Kendi hikâyesinde kurban olan herkese,
burada yalnız değilsiniz.
28 Şubat 2021
00.58
Güneşli bir perşembeydi.
Eğer bir kitabın içinde olsaydı, böyle başlardı öyküsünü anlatmaya. Önce hava durumundan bahseder, sevdiği bir yazardan alıntı yapar; sonra da hayatını değiştiren tüm o olaylar silsilesinin konusunu açardı ama yaşadıklarını sadece hayatını değiştiren olaylar silsilesi olarak adlandırmak sadece kahkaha atma isteği uyandırıyordu. Hayatını değiştiren olaylar silsilesi yerine kullanabilecek bir tanım düşündü. Felaketler? Yaratıcı değildi. Hayatını yerle bir eden olaylar ya da dibe vuruşuna dair hatıralar... Hiçbiri tam olarak yeterli değildi. Sanki bu cümleleri gören biri, okurun ilgisini çekmek ve merakını uyandırmak için yazarın abarttığını düşünürdü.

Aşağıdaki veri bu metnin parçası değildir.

/-! ### halt -/

@[simp] theorem State.halt_a (s : State) : (s.halt).a = s.a := rfl
@[simp] theorem State.halt_x (s : State) : (s.halt).x = s.x := rfl
@[simp] theorem State.halt_y (s : State) : (s.halt).y = s.y := rfl
@[simp] theorem State.halt_p (s : State) : (s.halt).p = s.p := rfl
@[simp] theorem State.halt_pc (s : State) : (s.halt).pc = s.pc := rfl
@[simp] theorem State.halt_sp (s : State) : (s.halt).sp = s.sp := rfl
@[simp] theorem State.halt_run (s : State) : (s.halt).run = .halted := rfl
@[simp] theorem State.halt_log (s : State) : (s.halt).log = s.log := rfl
@[simp] theorem State.halt_ram (s : State) : (s.halt).ram = s.ram := rfl
@[simp] theorem State.halt_rom (s : State) : (s.halt).rom = s.rom := rfl
@[simp] theorem State.halt_flag (s : State) (g : Flag) : (s.halt).flag g = s.flag g := rfl
@[simp] theorem State.halt_reg (s : State) (q : Reg) : (s.halt).reg q = s.reg q := by cases q <;> rfl

/-! ### raise -/

@[simp] theorem State.raise_a (s : State) (k : FaultKind) : (s.raise k).a = s.a := rfl
@[simp] theorem State.raise_x (s : State) (k : FaultKind) : (s.raise k).x = s.x := rfl
@[simp] theorem State.raise_y (s : State) (k : FaultKind) : (s.raise k).y = s.y := rfl
@[simp] theorem State.raise_p (s : State) (k : FaultKind) : (s.raise k).p = s.p := rfl
@[simp] theorem State.raise_pc (s : State) (k : FaultKind) : (s.raise k).pc = s.pc := rfl
@[simp] theorem State.raise_sp (s : State) (k : FaultKind) : (s.raise k).sp = s.sp := rfl
@[simp] theorem State.raise_run (s : State) (k : FaultKind) : (s.raise k).run = .faulted k := rfl
@[simp] theorem State.raise_log (s : State) (k : FaultKind) : (s.raise k).log = s.log := rfl
@[simp] theorem State.raise_ram (s : State) (k : FaultKind) : (s.raise k).ram = s.ram := rfl
@[simp] theorem State.raise_rom (s : State) (k : FaultKind) : (s.raise k).rom = s.rom := rfl
@[simp] theorem State.raise_flag (s : State) (k : FaultKind) (g : Flag) : (s.raise k).flag g = s.flag g := rfl
@[simp] theorem State.raise_reg (s : State) (k : FaultKind) (q : Reg) : (s.raise k).reg q = s.reg q := by cases q <;> rfl

/-! ### diag -/

@[simp] theorem State.diag_a (s : State) (d : Diag) : (s.diag d).a = s.a := rfl
@[simp] theorem State.diag_x (s : State) (d : Diag) : (s.diag d).x = s.x := rfl
@[simp] theorem State.diag_y (s : State) (d : Diag) : (s.diag d).y = s.y := rfl
@[simp] theorem State.diag_p (s : State) (d : Diag) : (s.diag d).p = s.p := rfl
@[simp] theorem State.diag_pc (s : State) (d : Diag) : (s.diag d).pc = s.pc := rfl
@[simp] theorem State.diag_sp (s : State) (d : Diag) : (s.diag d).sp = s.sp := rfl
@[simp] theorem State.diag_run (s : State) (d : Diag) : (s.diag d).run = s.run := rfl
@[simp] theorem State.diag_log (s : State) (d : Diag) : (s.diag d).log = s.log ++ [d] := rfl
@[simp] theorem State.diag_ram (s : State) (d : Diag) : (s.diag d).ram = s.ram := rfl
@[simp] theorem State.diag_rom (s : State) (d : Diag) : (s.diag d).rom = s.rom := rfl
@[simp] theorem State.diag_flag (s : State) (d : Diag) (g : Flag) : (s.diag d).flag g = s.flag g := rfl
@[simp] theorem State.diag_reg (s : State) (d : Diag) (q : Reg) : (s.diag d).reg q = s.reg q := by cases q <;> rfl

/-! ### setZN -/

@[simp] theorem State.setZN_a (s : State) (v : Byte) : (s.setZN v).a = s.a := rfl
@[simp] theorem State.setZN_x (s : State) (v : Byte) : (s.setZN v).x = s.x := rfl
@[simp] theorem State.setZN_y (s : State) (v : Byte) : (s.setZN v).y = s.y := rfl
@[simp] theorem State.setZN_pc (s : State) (v : Byte) : (s.setZN v).pc = s.pc := rfl
@[simp] theorem State.setZN_sp (s : State) (v : Byte) : (s.setZN v).sp = s.sp := rfl
@[simp] theorem State.setZN_run (s : State) (v : Byte) : (s.setZN v).run = s.run := rfl
@[simp] theorem State.setZN_log (s : State) (v : Byte) : (s.setZN v).log = s.log := rfl
@[simp] theorem State.setZN_ram (s : State) (v : Byte) : (s.setZN v).ram = s.ram := rfl
@[simp] theorem State.setZN_rom (s : State) (v : Byte) : (s.setZN v).rom = s.rom := rfl
@[simp] theorem State.setZN_reg (s : State) (v : Byte) (q : Reg) : (s.setZN v).reg q = s.reg q := by cases q <;> rfl

/-! ### compareFlags -/

@[simp] theorem State.compareFlags_a (s : State) (r m : Byte) : (s.compareFlags r m).a = s.a := rfl
@[simp] theorem State.compareFlags_x (s : State) (r m : Byte) : (s.compareFlags r m).x = s.x := rfl
@[simp] theorem State.compareFlags_y (s : State) (r m : Byte) : (s.compareFlags r m).y = s.y := rfl
@[simp] theorem State.compareFlags_pc (s : State) (r m : Byte) : (s.compareFlags r m).pc = s.pc := rfl
@[simp] theorem State.compareFlags_sp (s : State) (r m : Byte) : (s.compareFlags r m).sp = s.sp := rfl
@[simp] theorem State.compareFlags_run (s : State) (r m : Byte) : (s.compareFlags r m).run = s.run := rfl
@[simp] theorem State.compareFlags_log (s : State) (r m : Byte) : (s.compareFlags r m).log = s.log := rfl
@[simp] theorem State.compareFlags_ram (s : State) (r m : Byte) : (s.compareFlags r m).ram = s.ram := rfl
@[simp] theorem State.compareFlags_rom (s : State) (r m : Byte) : (s.compareFlags r m).rom = s.rom := rfl
@[simp] theorem State.compareFlags_reg (s : State) (r m : Byte) (q : Reg) : (s.compareFlags r m).reg q = s.reg q := by cases q <;> rfl

/-! ### bitFlags -/

@[simp] theorem State.bitFlags_a (s : State) (m : Byte) : (s.bitFlags m).a = s.a := rfl
@[simp] theorem State.bitFlags_x (s : State) (m : Byte) : (s.bitFlags m).x = s.x := rfl
@[simp] theorem State.bitFlags_y (s : State) (m : Byte) : (s.bitFlags m).y = s.y := rfl
@[simp] theorem State.bitFlags_pc (s : State) (m : Byte) : (s.bitFlags m).pc = s.pc := rfl
@[simp] theorem State.bitFlags_sp (s : State) (m : Byte) : (s.bitFlags m).sp = s.sp := rfl
@[simp] theorem State.bitFlags_run (s : State) (m : Byte) : (s.bitFlags m).run = s.run := rfl
@[simp] theorem State.bitFlags_log (s : State) (m : Byte) : (s.bitFlags m).log = s.log := rfl
@[simp] theorem State.bitFlags_ram (s : State) (m : Byte) : (s.bitFlags m).ram = s.ram := rfl
@[simp] theorem State.bitFlags_rom (s : State) (m : Byte) : (s.bitFlags m).rom = s.rom := rfl
@[simp] theorem State.bitFlags_reg (s : State) (m : Byte) (q : Reg) : (s.bitFlags m).reg q = s.reg q := by cases q <;> rfl

/-! ### shiftFlags -/

@[simp] theorem State.shiftFlags_a (s : State) (k : ShiftKind) (v r : Byte) : (s.shiftFlags k v r).a = s.a := rfl
@[simp] theorem State.shiftFlags_x (s : State) (k : ShiftKind) (v r : Byte) : (s.shiftFlags k v r).x = s.x := rfl
@[simp] theorem State.shiftFlags_y (s : State) (k : ShiftKind) (v r : Byte) : (s.shiftFlags k v r).y = s.y := rfl
@[simp] theorem State.shiftFlags_pc (s : State) (k : ShiftKind) (v r : Byte) : (s.shiftFlags k v r).pc = s.pc := rfl
@[simp] theorem State.shiftFlags_sp (s : State) (k : ShiftKind) (v r : Byte) : (s.shiftFlags k v r).sp = s.sp := rfl
@[simp] theorem State.shiftFlags_run (s : State) (k : ShiftKind) (v r : Byte) : (s.shiftFlags k v r).run = s.run := rfl
@[simp] theorem State.shiftFlags_log (s : State) (k : ShiftKind) (v r : Byte) : (s.shiftFlags k v r).log = s.log := rfl
@[simp] theorem State.shiftFlags_ram (s : State) (k : ShiftKind) (v r : Byte) : (s.shiftFlags k v r).ram = s.ram := rfl
@[simp] theorem State.shiftFlags_rom (s : State) (k : ShiftKind) (v r : Byte) : (s.shiftFlags k v r).rom = s.rom := rfl
@[simp] theorem State.shiftFlags_reg (s : State) (k : ShiftKind) (v r : Byte) (q : Reg) : (s.shiftFlags k v r).reg q = s.reg q := by cases q <;> rfl

/-! ### addToA -/

@[simp] theorem State.addToA_a (s : State) (m : Byte) : (s.addToA m).a = adcResult s.a m (s.flag .C) := rfl
@[simp] theorem State.addToA_x (s : State) (m : Byte) : (s.addToA m).x = s.x := rfl
@[simp] theorem State.addToA_y (s : State) (m : Byte) : (s.addToA m).y = s.y := rfl
@[simp] theorem State.addToA_pc (s : State) (m : Byte) : (s.addToA m).pc = s.pc := rfl
@[simp] theorem State.addToA_sp (s : State) (m : Byte) : (s.addToA m).sp = s.sp := rfl
@[simp] theorem State.addToA_run (s : State) (m : Byte) : (s.addToA m).run = s.run := rfl
@[simp] theorem State.addToA_log (s : State) (m : Byte) : (s.addToA m).log = s.log := rfl
@[simp] theorem State.addToA_ram (s : State) (m : Byte) : (s.addToA m).ram = s.ram := rfl
@[simp] theorem State.addToA_rom (s : State) (m : Byte) : (s.addToA m).rom = s.rom := rfl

Oysa günün güneşli olması da, hissettikleri de ne yazarın abartısıydı ne de epik bir filmin perdedeki haliydi.
Bu sadece Manolya'nın hikâyesiydi.
İnsanları bir roman karakteri olarak görmeyi severdi ve kendisinin de başka bir evrendeki insanları yazdığını düşünürdü. Belki de kendi hayatının kontrolünü o kadar kaybetmişti ki başkaları üzerinde kontrol sahibi olmak, hala iplerin elinde olduğunu hissettiren yegane şeylerden biriydi. Eğer bu gerçekse, kendisi de onlardan biriydi.
Kurbanlardan.
Yazarların, kitaplarını ilginçleştirmek için verdikleri kurbanlardan biriydi.
Manolya'nın hikayesini yazan her kimse, onun eline kalem almaya cesaret etmesi bile Manolya'yı şaşırtıyordu. Gerçekten böyle biri varsa, gamsız sürtüğün teki olmalıydı.
Ve, eğer kitabın sonu mutlu bitse bile Manolya onu asla affetmeyecekti.